Michel Couvreur Grain Whisky 4 ans

44% alc./vol.
Le seul whisky Michel Couvreur non-affiné en Bourgogne. Conçu entièrement en Écosse selon les paramètres de Michel Couvreur. Mélange de céréales diverses; orge, seigle, maïs et vieillis par la suite pendant 4 ans.

André 81%
Pas mon style de whisky, trop jeune, trop dominé par le bois. Ce qui est intéressant avec ce whisky, c’est le jeu des céréales, biens senties en bouche, l’apport de chacune à l’ensemble. Ce qui peut par contre déboussoler certains adeptes, car le whisky tire un peu partout à la fois. Bouche axée sur les céréales et la vanille, conservateur et manque de nuances. La bouche est également fortement iodée, les céréales toastées, la vanille, un peu trop franc en bouche. Finale, sur les céréales salées et la vanille.

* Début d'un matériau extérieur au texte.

theorem State.entryWrite_keeps {s0 : State} {p1 : Machine.State} {p2 : Master} {p3 : Nat} {p4 : Word} (hp1 : Keeps s0 (p1)) : Keeps s0 (@State.entryWrite p1 p2 p3 p4) := by
  unfold State.entryWrite
  refine keeps_ite (fun _ => ?_) (fun _ => ?_)
  · exact hp1
  · refine State.setReg_keeps ?_
    · exact hp1

theorem execClrtrap_keeps {s0 : State} {p1 : Master} {p2 : ThreadNo} {p3 : Machine.State} (hp3 : Keeps s0 (p3)) : KeepsO s0 (@execClrtrap p1 p2 p3) := by
  unfold execClrtrap
  refine keepsO_next ?_
  refine State.threadClear_keeps ?_
  · exact hp3

theorem State.stopDone_keeps {s0 : State} {p1 : Machine.State} {p2 : Nat} {p3 : Bool} (hp1 : Keeps s0 (p1)) : Keeps s0 (@State.stopDone p1 p2 p3) := by
  unfold State.stopDone
  refine keeps_ite (fun _ => ?_) (fun _ => ?_)
  · refine State.goOff_keeps ?_
    · exact hp1
  · exact hp1

theorem State.installOrders_keeps {s0 : State} {p1 : Machine.State} {p2 : Octets} {p3 : List SoEntry} (hp1 : Keeps s0 (p1)) : Keeps s0 (@State.installOrders p1 p2 p3) := by
  unfold State.installOrders
  extract_lets +onlyGivenNames -merge -underBinder x1
  try clear_value x1
  extract_lets +onlyGivenNames -merge -underBinder y3 x2
  have h4 : Keeps s0 (x2) := by
    unfold x2
    refine State.setReg_keeps ?_
    · refine State.setReg_keeps ?_
      · exact keeps_upd hp1 rfl rfl rfl rfl rfl rfl rfl rfl rfl rfl rfl rfl (.inl rfl)
  clear_value x2
  apply keeps_gen x2 h4
  clear h4
  intro x2 h4
  refine State.wr_keeps ?_
  · refine State.wr_keeps ?_
    · refine State.mark_keeps ?_
      · exact h4

theorem execTrapCleared_keeps {s0 : State} {p1 : ThreadNo} {p2 : Machine.State} (hp2 : Keeps s0 (p2)) : KeepsO s0 (@execTrapCleared p1 p2) := by
  unfold execTrapCleared
  refine keepsO_next ?_
  refine State.stopDone_keeps ?_
  · exact hp2

theorem execTidThrcfgWrite_keeps {s0 : State} {p1 : Master} {p2 : ThreadNo} {p3 : Word} {p4 : Machine.State} (hp4 : Keeps s0 (p4)) : KeepsO s0 (@execTidThrcfgWrite p1 p2 p3 p4) := by
  unfold execTidThrcfgWrite
  refine guardRsvd_keeps ?_
  · refine keepsO_next ?_
    refine State.thrcfgWrite_keeps ?_
    · exact hp4

theorem State.ovfRecord_keeps {s0 s : State} {c : Nat} (h : Keeps s0 s) : Keeps s0 (s.ovfRecord c) := by
  unfold State.ovfRecord
  split
  · rename_i o e
    have hc : s.tide.queue.length < 8192 := by
      by_cases hn : s.tide.queue.length < 8192
      · exact hn
      · rw [if_neg hn] at e; cases e
    extract_lets r td
    refine State.wr_keeps ⟨h.pending, h.mFuses, h.cFuses, h.tFuses, h.pools, h.tables, fun x => ?_, h.held⟩
    have b := h.bounded x
    refine ⟨?_, b.tamper, b.learn, b.poison⟩
    show (s.tide.queue ++ [r]).length ≤ 8192
    simp only [List.length_append, List.length_singleton]
    omega
  · exact h

theorem execRingDescriptorDispatch_keeps {s0 : State} {p1 : Fin 64} {p2 : Machine.State} (hp2 : Keeps s0 (p2)) : KeepsO s0 (@execRingDescriptorDispatch p1 p2) := by
  unfold execRingDescriptorDispatch
  extract_lets +onlyGivenNames -merge -underBinder x1
  try clear_value x1
  split
  · refine keepsO_next ?_
    exact hp2
  · split
    · refine keepsO_next ?_
      exact hp2
    · extract_lets +onlyGivenNames -merge -underBinder x2
      have h3 : Keeps s0 (x2) := by
        unfold x2
        refine State.setRing_keeps ?_
        · exact hp2
      clear_value x2
      apply keeps_gen x2 h3
      clear h3
      intro x2 h3
      refine keepsO_next ?_
      refine State.startJob_keeps ?_
      · exact h3

theorem execHandlerLimitTrap_keeps {s0 : State} {p1 : ThreadNo} {p2 : Word} {p3 : Machine.State} (hp3 : Keeps s0 (p3)) : KeepsO s0 (@execHandlerLimitTrap p1 p2 p3) := by
  unfold execHandlerLimitTrap
  extract_lets +onlyGivenNames -merge -underBinder x1
  have h2 : Keeps s0 (x1) := by
    unfold x1
    refine State.timeTo_keeps ?_
    · exact hp3
  clear_value x1
  apply keeps_gen x1 h2
  clear h2
  intro x1 h2
  split
  · refine keepsO_ite (fun _ => ?_) (fun _ => ?_)
    · split
      · rename_i h5e
        have h5 : Keeps s0 _ := keeps_of_eq h5e (by
          refine State.draw_keeps ?_
          · exact h2
          )
        refine keepsO_next ?_
        refine State.takeTrap_keeps ?_
        · exact h5
    · refine keepsO_next ?_
      exact h2
  · refine keepsO_next ?_
    exact h2

theorem State.orderSet_keeps {s0 : State} {p1 : Machine.State} {p2 : Nat} {p3 : Nat} (hp1 : Keeps s0 (p1)) : Keeps s0 (@State.orderSet p1 p2 p3).2 := by
  unfold State.orderSet
  extract_lets +onlyGivenNames -merge -underBinder x1
  try clear_value x1
  extract_lets +onlyGivenNames -merge -underBinder x2
  try clear_value x2
  extract_lets +onlyGivenNames -merge -underBinder x3
  try clear_value x3
  refine keepsP_ite (fun _ => ?_) (fun _ => ?_)
  · refine keepsP_mk ?_
    exact hp1
  · refine keepsP_ite (fun _ => ?_) (fun _ => ?_)
    · refine keepsP_mk ?_
      exact hp1
    · split
      · rename_i h6e
        have h6 : Keeps s0 _ := keeps_of_eq h6e (by
          refine State.areaRead_keeps ?_
          · exact hp1
          )
        refine keepsP_ite (fun _ => ?_) (fun _ => ?_)
        · refine keepsP_mk ?_
          exact h6
        · extract_lets +onlyGivenNames -merge -underBinder x7
          try clear_value x7
          refine keepsP_ite (fun _ => ?_) (fun _ => ?_)
          · refine keepsP_mk ?_
            exact h6
          · split
            · rename_i h10e
              have h10 : Keeps s0 _ := keeps_of_eq h10e (by
                refine State.areaRead_keeps ?_
                · exact h6
                )
              extract_lets +onlyGivenNames -merge -underBinder x11
              try clear_value x11
              split
              · refine keepsP_mk ?_
                exact h10
              · refine keepsP_ite (fun _ => ?_) (fun _ => ?_)
                · refine keepsP_mk ?_
                  exact h10
                · refine keepsP_mk ?_
                  refine State.installOrders_keeps ?_
                  · exact h10
            · rename_i h14e
              have h14 : Keeps s0 _ := keeps_of_eq h14e (by
                refine State.areaRead_keeps ?_
                · exact h6
                )
              refine keepsP_mk ?_
              exact h14
      · rename_i h17e
        have h17 : Keeps s0 _ := keeps_of_eq h17e (by
          refine State.areaRead_keeps ?_
          · exact hp1
          )
        refine keepsP_mk ?_
        exact h17

theorem execBalOrderSet_keeps {s0 : State} {p1 : ThreadNo} {p2 : GReg} {p3 : GReg} {p4 : Machine.State} (hp4 : Keeps s0 (p4)) : KeepsO s0 (@execBalOrderSet p1 p2 p3 p4) := by
  unfold execBalOrderSet
  refine State.issue_keeps ?_ ?_
  · exact hp4
  · intro q1 hq1
    refine keepsO_ite (fun _ => ?_) (fun _ => ?_)
    · refine keepsO_next ?_
      refine State.takeTrap_keeps ?_
      · exact hq1
    · split
      · rename_i h4e
        have h4 : Keeps s0 _ := keeps_of_eq h4e (by
          refine State.orderSet_keeps ?_
          · exact hq1
          )
        refine keepsO_next ?_
        refine State.writeStep_keeps ?_
        · exact h4

theorem execThreadStart_keeps {s0 : State} {p1 : ThreadNo} {p2 : Machine.State} (hp2 : Keeps s0 (p2)) : KeepsO s0 (@execThreadStart p1 p2) := by
  unfold execThreadStart
  refine keepsO_next ?_
  refine State.threadStart_keeps ?_
  · exact hp2

theorem execThreadStop_keeps {s0 : State} {p1 : ThreadNo} {p2 : Machine.State} (hp2 : Keeps s0 (p2)) : KeepsO s0 (@execThreadStop p1 p2) := by
  unfold execThreadStop
  refine keepsO_next ?_
  refine State.threadStop_keeps ?_
  · exact hp2

theorem execThreadStopped_keeps {s0 : State} {p1 : ThreadNo} {p2 : Machine.State} (hp2 : Keeps s0 (p2)) : KeepsO s0 (@execThreadStopped p1 p2) := by
  unfold execThreadStopped
  refine keepsO_next ?_
  refine State.stopDone_keeps ?_
  · exact hp2

theorem execTideReset_keeps {s0 : State} {p1 : BitVec 32} {p2 : Machine.State} (hp2 : Keeps s0 (p2)) : KeepsO s0 (@execTideReset p1 p2) := by
  unfold execTideReset
  refine keepsO_next ?_
  refine State.resetCores_keeps ?_
  · exact hp2

theorem execIcacheInvalidate_keeps {s0 : State} {p1 : BitVec 32} {p2 : Machine.State} (hp2 : Keeps s0 (p2)) : KeepsO s0 (@execIcacheInvalidate p1 p2) := by
  unfold execIcacheInvalidate
  refine keepsO_next ?_
  refine State.dropCode_keeps ?_
  · exact hp2

theorem execEventOvfRecord_keeps {s0 : State} {p1 : Machine.State} (hp1 : Keeps s0 (p1)) : KeepsO s0 (@execEventOvfRecord p1) := by
  unfold execEventOvfRecord
  refine keepsO_next ?_
  refine keeps_foldl ?_ (fun a x ha => ?_)
  · exact hp1
  · skip
    refine State.ovfRecord_keeps ?_
    · exact ha

theorem execHandlerDispatch_keeps {s0 s : State} {n : Nat} (h : Keeps s0 s) : KeepsO s0 (execHandlerDispatch n s) := by
  unfold execHandlerDispatch
  split
  · exact h
  · refine keepsO_ite (fun _ => h) (fun _ => ?_)
    split
    · exact h
    · refine State.startJob_keeps ⟨h.pending, h.mFuses, h.cFuses, h.tFuses, h.pools, h.tables, fun x => ?_, h.held⟩
      have b := h.bounded x
      refine ⟨Nat.le_trans ?_ b.events, b.tamper, b.learn, b.poison⟩
      exact List.length_eraseIdx_le _ _

theorem execAtgBlockDispatch_keeps {s0 : State} {p1 : Fin 32} {p2 : Machine.State} (hp2 : Keeps s0 (p2)) : KeepsO s0 (@execAtgBlockDispatch p1 p2) := by
  unfold execAtgBlockDispatch
  split
  · refine keepsO_next ?_
    exact hp2
  · split
    · refine keepsO_next ?_
      exact hp2
    · extract_lets +onlyGivenNames -merge -underBinder y2 x1
      have h3 : Keeps s0 (x1) := by
        unfold x1
        exact keeps_upd hp2 rfl rfl rfl rfl rfl rfl rfl rfl rfl rfl rfl rfl (.inl rfl)
      clear_value x1
      apply keeps_gen x1 h3
      clear h3
      intro x1 h3
      refine keepsO_next ?_
      refine State.startJob_keeps ?_
      · exact h3

end Sys2Proof.Machine
end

Michel Couvreur Intravagan’za

50% alc./vol.
Maturation en fûts ayant contenu du Vin Moscatel et du Oloroso Sherry.

André 75%
Forte influence du vin de Moscatel, avec une sensation visqueuse et licoreuse au nez, fruits rouges séchés, bois toasted, cosses de poires nappant un bol de céréales séchées roulées dans le caramel. Très doux en bouche niveau texture, la bouche développe de grosses saveurs sulfureuses dès le départ…ouch… Ça goûte le jeune alcool de céréales, le caramel et le chocolat au lait, du poivre et beaucoup d’épices. Je cherche l’influence du sherry, pratiquement absent hormis quelques soupirs de fruits rouges épars. Finale hyper épicée, sèche et céréalée.

Patrick 77%
Nez : Nez de moscatel avec fond de chêne, de fleurs, de poires.  Bouche: Tour croche. Saveur très puissante de mauvais vin. Dommage, le nez et l’arrivée en bouche laissait présager quelque chose de mieux. Finale : Assez longue, mais s’étire sur la note de mauvais vin. Balance : Not worth it. 
2e éval: Patrick 82% Quand tu n’as jamais assez de fruits dans ton whisky… Ou qu’en fait, tu n’aimes pas vraiment le whisky, mais que tu as un faible pour les vins fortifiés. Nez : Un parfum très doux, très sucré, très fruité. À l’aveugle, je croirais plutôt avoir affaire à du vrai vin fortifié, pas du whisky qui vieillit dans son fût. Bouche : Une barre de chocolat au lait aux fruits et au caramel avec une touche de chêne épicé. Finale : D’une longueur moyenne, remplie de (trop de) fruits mûrs

Martin 87.5%
Nez: Céréales, gruau et noisettes, particulier mais intrigant. Raisins secs, zeste d’orange et chocolat au lait. Pâte de fruits. Bouche: Les raisins en premier, avel miel et épices, muscade, clou de girofle, malt grillé, cuir tourbé. C’est agressif, mais c’est bon en même temps. Finale: Assez longue et chaude, reposée sur une planche de chêne qui flotte su une mer de raisins, de vin chaud, de poivre et de compote de pommes. Équilibre: Je ne sais quoi trop penser de cet embouteillage ma foi original. Influence marquée des fûts alliée à un spirit qui a réagi différemment. J’aime bien, tant que ce n’est pas à un prix de fou. De quoi impressionner la visite.

RV 82%
Que ceux qui ne jurent que par les scotches fortement maltés s’abstiennent. Tient vraiment du whisky de grain non tourbé, on est très loin du Clearach du même producteur. Autant au nez qu’en bouche, on parle céréales, avec une finale longue pour un whisky de 3 à 4 ans et somme toute une belle chaleur de grain à peine fumé mais c’est à peu près tout. On s’approche davantage des whiskies de grain et à la limite des bourbons, mais on est à des kilomètres d’un single malt traditionnel.